(Records from a collection)
-- ==== Sys2Proof/Machine/Flags.lean ====
section
/-!
DEFINITION. FPMODE (R59): its fields read out of the register, the sticky flags it accumulates (R60, R66), and the
elementwise floating-point computations of R111-R120 over register values.
-/

namespace Sys2Proof.Machine

/-- Bits [lo + n - 1 : lo] of a 32-bit register as a number. -/
def wbits (w : Word) (lo n : Nat) : Nat := bits w.toNat lo n
/-- Bit n of a 32-bit register. -/
def wbit (w : Word) (n : Nat) : Bool := w.getLsbD n

/-- R59: the dynamic rounding mode. -/
def fpRnd (m : Word) : Nat := wbits m 0 3
/-- R59: flush subnormal results. -/
def fpFtz (m : Word) : Bool := wbit m 3
/-- R59: read subnormal operands as zero. -/
def fpDaz (m : Word) : Bool := wbit m 4
/-- R59: the trap enables, in the order of the flags. -/
def fpEnables (m : Word) : Exc := BitVec.ofNat 5 (wbits m 5 5)
/-- R59: the sticky flags. -/
def fpFlags (m : Word) : Exc := BitVec.ofNat 5 (wbits m 16 5)
/-- R59: canonical NaN output. -/
def fpNanc (m : Word) : Bool := wbit m 21
/-- R59: approximation quality. -/
def fpAq (m : Word) : Nat := wbits m 22 3
/-- R66 step 2: the sticky flags of the exceptions raised are set; every other bit is kept. -/
def fpRaise (m : Word) (x : Exc) : Word := m ||| (x.setWidth 32 <<< 16)
/-- R59: the bits FPMODE holds; reserved bits are discarded (R60). -/
def fpMask : Word := 0x01FF03FF
/-- R60: an RND of 1 to 5. -/
def fpRndOk (m : Word) : Bool := 1 ≤ fpRnd m && fpRnd m ≤ 5

/-- R61, R43: the rounding mode of an instruction; RND 0 reads FPMODE. -/
def rndOf (m : Word) (rnd : Nat) : Nat := if rnd == 0 then fpRnd m else rnd

/-- The delivery settings of an instruction under FPMODE. -/
def dlvOf (m : Word) (rnd : Nat) (sat : Bool) : Dlv :=
  { mode := rndOf m rnd, sat := sat, ftz := fpFtz m, nanc := fpNanc m }

/-- R109: element h of a register under T: the whole of it for F32. -/
def elemOf (t h : Nat) (r : Word) : Nat := if t == 0 then r.toNat else bits r.toNat (16 * h) 16

/-- R109: the element results put together under T. -/
def joinElems (t : Nat) (y0 y1 : Nat) : Word := BitVec.ofNat 32 (if t == 0 then y0 else y0 + y1 * 2 ^ 16)

/-- The sources of a floating-point instruction in one lane, as patterns of one element: A, B, C after R112's order. -/
structure FSrc where
  a : Nat
  b : Nat
  c : Nat

/-- R112: one element's sources, DAZ first, then ABS, then NEG. -/
def fsrc (m : Word) (t h : Nat) (x : XW) (a b c : Word) : FSrc :=
  let k := vfmt t
  { a := k.source (fpDaz m) x.absa x.nega (elemOf t h a)
    b := k.source (fpDaz m) x.absb x.negb (elemOf t h b)
    c := k.source (fpDaz m) false x.negc (elemOf t h c) }

/-- R112: an elementwise operation over a lane's three sources: the register value and the exceptions of its
elements. -/
def elementwise (t : Nat) (f : Nat → Nat × Exc) : Word × Exc :=
  let (y0, e0) := f 0
  if t == 0 then (joinElems t y0 0, e0)
  else let (y1, e1) := f 1; (joinElems t y0 y1, e0 ||| e1)

/-- R112: the shape shared by the arithmetic instructions; `n` is the number of sources read, which R58 orders. -/
def arith (m : Word) (f : V3) (n : Nat) (op : Nat → FV → FV → FV → OpRes) (a b c : Word) : Word × Exc :=
  let k := vfmt f.t
  let d := dlvOf m f.x.rnd f.x.sat
  elementwise f.t fun h =>
    let s := fsrc m f.t h f.x a b c
    k.finish d ([s.a, s.b, s.c].take n) (op d.mode (k.read s.a) (k.read s.b) (k.read s.c))

/-- R113: FADD. -/
def opAdd (mode : Nat) (a b _c : FV) : OpRes := fAdd mode a b
/-- R113: FSUB, as a + (−b). -/
def opSub (mode : Nat) (a b _c : FV) : OpRes := fAdd mode a b.neg
/-- R113: FMUL. -/
def opMul (_ : Nat) (a b _c : FV) : OpRes := fMul a b
/-- R113: FFMA. -/
def opFma (mode : Nat) (a b c : FV) : OpRes := fFma mode a b c
/-- R113: FDIV. -/
def opDiv (_ : Nat) (a b _c : FV) : OpRes := fDiv a b
/-- R113: FRCP. -/
def opRcp (_ : Nat) (a _b _c : FV) : OpRes := fRcp a
/-- R113: FRSQ. -/
def opRsq (_ : Nat) (a _b _c : FV) : OpRes := fRsq a
/-- R113: FSQRT. -/
def opSqrt (_ : Nat) (a _b _c : FV) : OpRes := fSqrt a

/-- R115: the functions, always rounded to nearest-even. Underflow arises only when `under` says so, for FEXP2: a tiny
result of FSIN raises inexact alone (log entry 62). -/
def func (m : Word) (f : V3) (under : Bool) (op : FV → OpRes) (a : Word) : Word × Exc :=
  let k := vfmt f.t
  let d : Dlv := { dlvOf m 1 f.x.sat with mode := 1 }
  elementwise f.t fun h =>
    let s := fsrc m f.t h f.x a 0 0
    let (y, e) := k.finish d [s.a] (op (k.read s.a))
    (y, if under then e else e &&& ~~~Exc.unf)

/-- R114: FMIN, FMAX, FMINP, FMAXP. -/
def minmax (m : Word) (f : V3) (isMax prop : Bool) (a b : Word) : Word × Exc :=
  let k := vfmt f.t
  elementwise f.t fun h =>
    let s := fsrc m f.t h f.x a b 0
    k.finish (dlvOf m 0 false) [s.a, s.b] (k.minMax isMax prop s.a s.b)

/-- R116: FRINT. -/
def rint (m : Word) (f : V3) (a : Word) : Word × Exc :=
  let k := vfmt f.t
  let d := dlvOf m f.x.rnd false
  elementwise f.t fun h =>
    let s := fsrc m f.t h f.x a 0 0
    let (y, e) := k.finish d [s.a] (fRint d.mode (k.read s.a))
    (y, e ||| Exc.when (fRintInexact d.mode (k.read s.a)) .inx)

/-- R116: FFRAC; a rounding to 1.0 gives the largest value below 1.0, with inexact. -/
def frac (m : Word) (f : V3) (a : Word) : Word × Exc :=
  let k := vfmt f.t
  let d := dlvOf m f.x.rnd false
  elementwise f.t fun h =>
    let s := fsrc m f.t h f.x a 0 0
    let (y, e) := k.finish d [s.a] (fFrac (k.read s.a))
    if y == k.bias * 2 ^ k.fb then (y - 1, e ||| .inx) else (y, e)

/-- R117: FDOT2 over two-element vectors and the old F32 destination, rounded once. DESIGN CHOICE (log entry 65): the
first NaN of R58 is taken in the order a0, a1, b0, b1, addend. -/
def dot2 (m : Word) (f : V3) (a b d0 : Word) : Word × Exc :=
  let k := vfmt f.t
  let d := dlvOf m f.x.rnd f.x.sat
  let s0 := fsrc m f.t 0 f.x a b 0
  let s1 := fsrc m f.t 1 f.x a b 0
  let c := FFmt.f32.source (fpDaz m) false f.x.negc d0.toNat
  let vals := [k.read s0.a, k.read s0.b, k.read s1.a, k.read s1.b, FFmt.f32.read c]
  let sn := Exc.when (k.snan s0.a || k.snan s0.b || k.snan s1.a || k.snan s1.b || FFmt.f32.snan c) .inv
  let p0 := fMul (k.read s0.a) (k.read s0.b)
  let p1 := fMul (k.read s1.a) (k.read s1.b)
  let zeroInf := (match p0 with | .nan i => i | _ => false) || (match p1 with | .nan i => i | _ => false)
  let infs := [p0, p1].filterMap (fun p => match p with | .inf s _ => some s | _ => none)
    ++ (match FFmt.f32.read c with | .inf s => [s] | _ => [])
  let both := infs.contains true && infs.contains false
  -- R58: the first NaN operand in the order A, B, the addend, widened to F32
  let widen := fun (r : Nat) => (FFmt.signBit .f32 (k.sign r)) + 0x7F800000
    + (r % 2 ^ k.fb) * 2 ^ (23 - k.fb)
  let nans := ([s0.a, s1.a, s0.b, s1.b].filter k.isNan).map widen ++ (if FFmt.f32.isNan c then [c] else [])
  let (y, e) : Nat × Exc :=
    if vals.any FV.isNan || zeroInf || both then
      (FFmt.f32.nanOf d.nanc nans, Exc.when (zeroInf || both) .inv)
    else match infs with
      | s :: _ => (FFmt.f32.infBits s, 0)
      | [] =>
        let num := fun (p : OpRes) => match p with
          | .num x => (x.neg, signed x.neg x.m, x.e)
          | _ => (false, 0, 0)
        let (n0, v0) := num p0
        let (n1, v1) := num p1
        let (n2, v2) := match FFmt.f32.read c with
          | .fin s mm ee => (s, signed s mm, ee)
          | _ => (false, (0 : Int), (0 : Int))
        let allZero := v0.1 == 0 && v1.1 == 0 && v2.1 == 0
        let z := if allZero && n0 == n1 && n1 == n2 then n0 else zeroNeg d.mode
        FFmt.f32.deliver d.mode d.sat d.ftz (exOf z (dyAdd (dyAdd v0 v1) v2))
  (BitVec.ofNat 32 y, e ||| sn)

/-- R118: FCLASS. -/
def fclassOp (m : Word) (f : V3) (a : Word) : Word :=
  let k := vfmt f.t
  (elementwise f.t fun h => (k.classOf (fsrc m f.t h f.x a 0 0).a, 0)).1

/-- R119: FSCALE; B is a signed integer of the element. -/
def scale (m : Word) (f : V3) (a b : Word) : Word × Exc :=
  let k := vfmt f.t
  let d := dlvOf m f.x.rnd f.x.sat
  elementwise f.t fun h =>
    let s := fsrc m f.t h f.x a 0 0
    let n : Int := if f.t == 0 then b.toInt else (BitVec.ofNat 16 (elemOf f.t h b)).toInt
    k.finish d [s.a] (fScale n (k.read s.a))

/-- R120: FCMP: the condition over both elements, and the exceptions of both. -/
def fcmpOp (m : Word) (f : V3) (a b : Word) : Bool × Exc :=
  let k := vfmt f.t
  let c := f.d / 8
  let one := fun (h : Nat) =>
    let s := fsrc m f.t h f.x a b 0
    let nan := k.isNan s.a || k.isNan s.b
    let quiet := k.snan s.a || k.snan s.b
    (fcond c (k.read s.a) (k.read s.b),
     Exc.when (quiet || (nan && (c == 2 || c == 3 || c == 4 || c == 5))) .inv)
  let (p0, e0) := one 0
  if f.t == 0 then (p0, e0) else let (p1, e1) := one 1; (p0 && p1, e0 ||| e1)

/-- R138: one step of FADD, FMIN or FMAX over F32 values, FTZ applied at each step. -/
def redStep (m : Word) (rnd op : Nat) (a b : Nat) : Nat × Exc :=
  let k := FFmt.f32
  let d := dlvOf m rnd false
  if op == 8 then k.finish d [a, b] (fAdd d.mode (k.read a) (k.read b))
  else k.finish d [a, b] (k.minMax (op == 10) false a b)

/-- R53, R57: the range of an integer format code as its least and greatest value. -/
def intRange : Nat → Int × Int
  | 7 => (-128, 127)
  | 8 => (0, 255)
  | 9 => (-32768, 32767)
  | 0xA => (0, 65535)
  | 0xB => (-2147483648, 2147483647)
  | _ => (0, 4294967295)

/-- R53: whether a format code is an integer format. -/
def isIntFmt (c : Nat) : Bool := 7 ≤ c && c ≤ 0xC

/-- R57: an integer element's value. -/
def intValue (c raw : Nat) : Int :=
  if (c == 7 || c == 9 || c == 0xB) && raw / 2 ^ (fmtWidth c - 1) % 2 == 1 then (raw : Int) - 2 ^ fmtWidth c else raw

/-- A value as the two's-complement bits of a width. -/
def intBits (w : Nat) (v : Int) : Nat := (v % (2 ^ w : Int)).toNat

/-- R61, R63: an exact value rounded to an integer format. -/
def deliverInt (c mode : Nat) (x : Ex) : Nat × Exc :=
  let (n, inx) := roundAt mode x 0
  let v := signed x.neg n
  let (lo, hi) := intRange c
  if v < lo then (intBits (fmtWidth c) lo, .inv)
  else if v > hi then (intBits (fmtWidth c) hi, .inv)
  else (intBits (fmtWidth c) v, Exc.when inx .inx)

/-- R63: an exact value rounded to E8M0. DESIGN CHOICE (log entry 64): the format has no fraction, so the tie of RNE and
the bit that ROD sets are those of the encoded byte; and a result counts as below 2^−127 after rounding. -/
def deliverE8 (mode : Nat) (sat : Bool) (x : Ex) : Nat × Exc :=
  if x.m = 0 then (0, .inv)
  else if x.neg then (0xFF, .inv)
  else
    let top : Int := x.e + Nat.log2 x.m
    -- among powers of two the neighbours are 2^top and 2^(top+1)
    let exact := x.m = 2 ^ Nat.log2 x.m && !x.sticky
    let half := decide (2 * x.m > 3 * 2 ^ Nat.log2 x.m) || (2 * x.m == 3 * 2 ^ Nat.log2 x.m && x.sticky)
    let tie := 2 * x.m == 3 * 2 ^ Nat.log2 x.m && !x.sticky
    let up := !exact && (match mode with
      | 1 => half || (tie && (top + 127) % 2 != 0)
      | 3 => true
      | 5 => half || tie
      | 6 => (top + 127) % 2 == 0
      | _ => false)
    let r : Int := if up then top + 1 else top
    if r > 127 then
      ((if mode == 2 || mode == 4 || mode == 6 then 0xFE else if sat then 0xFE else 0xFF), .ovf ||| .inx)
    else if r < -127 then (0, .unf ||| .inx)
    else ((r + 127).toNat, Exc.when (!exact) .inx)

/-- R58: a NaN of one float format converted to another. -/
def convertNan (src dst : FFmt) (nanc : Bool) (raw : Nat) : Nat :=
  match dst.top with
  | .oneNaN => if nanc then dst.canon else dst.signBit (src.sign raw) + dst.canon
  | .noNaN => 0
  | .ieee =>
    if nanc then dst.canon
    else
      let f := raw % 2 ^ src.fb
      let f' := if dst.fb ≤ src.fb then f / 2 ^ (src.fb - dst.fb) else f * 2 ^ (dst.fb - src.fb)
      dst.quiet (dst.signBit (src.sign raw) + (2 ^ dst.eb - 1) * 2 ^ dst.fb + f' % 2 ^ (dst.fb - 1)
        + (if f' / 2 ^ (dst.fb - 1) % 2 == 1 then 2 ^ (dst.fb - 1) else 0))

/-- What CVT reads: a NaN, an infinity, or an exact number (R55-R57). -/
inductive CvtSrc where
  | nan (snan : Bool) (neg : Bool) (raw : Nat)
  | inf (neg : Bool)
  | num (x : Ex)
  deriving DecidableEq, Repr

/-- R130: the source element of CVT, DAZ applied. -/
def cvtRead (daz : Bool) (src raw : Nat) : CvtSrc :=
  if isIntFmt src then .num (exOf false (intValue src raw, 0))
  else if src == 6 then (if raw == 255 then .nan false false raw else .num { neg := false, m := 1, e := (raw : Int) - 127 })
  else match ffmtOf src with
    | none => .num { neg := false, m := 0, e := 0 }
    | some k =>
      let r := k.source daz false false raw
      match k.read r with
      | .nan _ => .nan (k.snan r) (k.sign r) r
      | .inf s => .inf s
      | .fin s m e => .num { neg := s, m := m, e := e }

/-- R130, R58, R61-R64: CVT's delivery of a source to a destination format. -/
def cvtDeliver (mode : Nat) (sat ftz nanc : Bool) (src dst : Nat) : CvtSrc → Nat × Exc
  | .nan sn _neg raw =>
    if isIntFmt dst then (0, .inv)
    else if dst == 5 then (0, .inv)
    else if dst == 6 then (0xFF, Exc.when sn .inv)
    else match ffmtOf dst with
      | none => (0, 0)
      | some kd => match ffmtOf src with
        | some ks => (convertNan ks kd nanc raw, Exc.when sn .inv)
        -- an E8M0 NaN has neither sign nor payload
        | none => (kd.canon, 0)
  | .inf neg =>
    if isIntFmt dst then
      (intBits (fmtWidth dst) (if neg then (intRange dst).1 else (intRange dst).2), .inv)
    else if dst == 6 then (if neg then (0xFF, .inv) else (if sat then 0xFE else 0xFF, .ovf ||| .inx))
    else match ffmtOf dst with
      | none => (0, 0)
      | some kd =>
        if kd.top == .ieee then (kd.infBits neg, 0)
        else (kd.overflow 1 sat neg, .ovf ||| .inx)
  | .num x =>
    if isIntFmt dst then deliverInt dst mode x
    else if dst == 6 then deliverE8 mode sat x
    else match ffmtOf dst with
      | none => (0, 0)
      | some kd => kd.deliver mode sat (ftz && kd.flushes) x

/-- R130: CVT over one lane: the control word, the source register and the old destination. -/
def cvtOp (m : Word) (ctl : Nat) (a d0 : Word) : Word × Exc :=
  let src := bits ctl 0 4
  let dst := bits ctl 4 4
  let sat := flag ctl 11
  let raw := bits a.toNat (bits ctl 12 3 * fmtWidth src) (fmtWidth src)
  let (y, e) : Nat × Exc :=
    if isIntFmt src && isIntFmt dst then
      let v := intValue src raw
      let (lo, hi) := intRange dst
      (intBits (fmtWidth dst) (if sat then max lo (min hi v) else v), 0)
    else
      cvtDeliver (rndOf m (bits ctl 8 3)) sat (fpFtz m) (fpNanc m) src dst (cvtRead (fpDaz m) src raw)
  let lo := bits ctl 15 3 * fmtWidth dst
  let base := if flag ctl 18 then d0.toNat else 0
  (BitVec.ofNat 32 (base - bits base lo (fmtWidth dst) * 2 ^ lo + y * 2 ^ lo), e)

end Sys2Proof.Machine
end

▶ **Your instructions**
What is needed is an exact copy of the lines above, from the one containing "def arith (m" through the one containing "let (y, e) := k.finish d [s.a] (op", with nothing added.

▶ **Exercise solution**
def arith (m : Word) (f : V3) (n : Nat) (op : Nat → FV → FV → FV → OpRes) (a b c : Word) : Word × Exc :=
  let k := vfmt f.t
  let d := dlvOf m f.x.rnd f.x.sat
  elementwise f.t fun h =>
    let s := fsrc m f.t h f.x a b c
    k.finish d ([s.a, s.b, s.c].take n) (op d.mode (k.read s.a) (k.read s.b) (k.read s.c))

/-- R113: FADD. -/
def opAdd (mode : Nat) (a b _c : FV) : OpRes := fAdd mode a b
/-- R113: FSUB, as a + (−b). -/
def opSub (mode : Nat) (a b _c : FV) : OpRes := fAdd mode a b.neg
/-- R113: FMUL. -/
def opMul (_ : Nat) (a b _c : FV) : OpRes := fMul a b
/-- R113: FFMA. -/
def opFma (mode : Nat) (a b c : FV) : OpRes := fFma mode a b c
/-- R113: FDIV. -/
def opDiv (_ : Nat) (a b _c : FV) : OpRes := fDiv a b
/-- R113: FRCP. -/
def opRcp (_ : Nat) (a _b _c : FV) : OpRes := fRcp a
/-- R113: FRSQ. -/
def opRsq (_ : Nat) (a _b _c : FV) : OpRes := fRsq a
/-- R113: FSQRT. -/
def opSqrt (_ : Nat) (a _b _c : FV) : OpRes := fSqrt a

/-- R115: the functions, always rounded to nearest-even. Underflow arises only when `under` says so, for FEXP2: a tiny
result of FSIN raises inexact alone (log entry 62). -/
def func (m : Word) (f : V3) (under : Bool) (op : FV → OpRes) (a : Word) : Word × Exc :=
  let k := vfmt f.t
  let d : Dlv := { dlvOf m 1 f.x.sat with mode := 1 }
  elementwise f.t fun h =>
    let s := fsrc m f.t h f.x a 0 0
    let (y, e) := k.finish d [s.a] (op (k.read s.a))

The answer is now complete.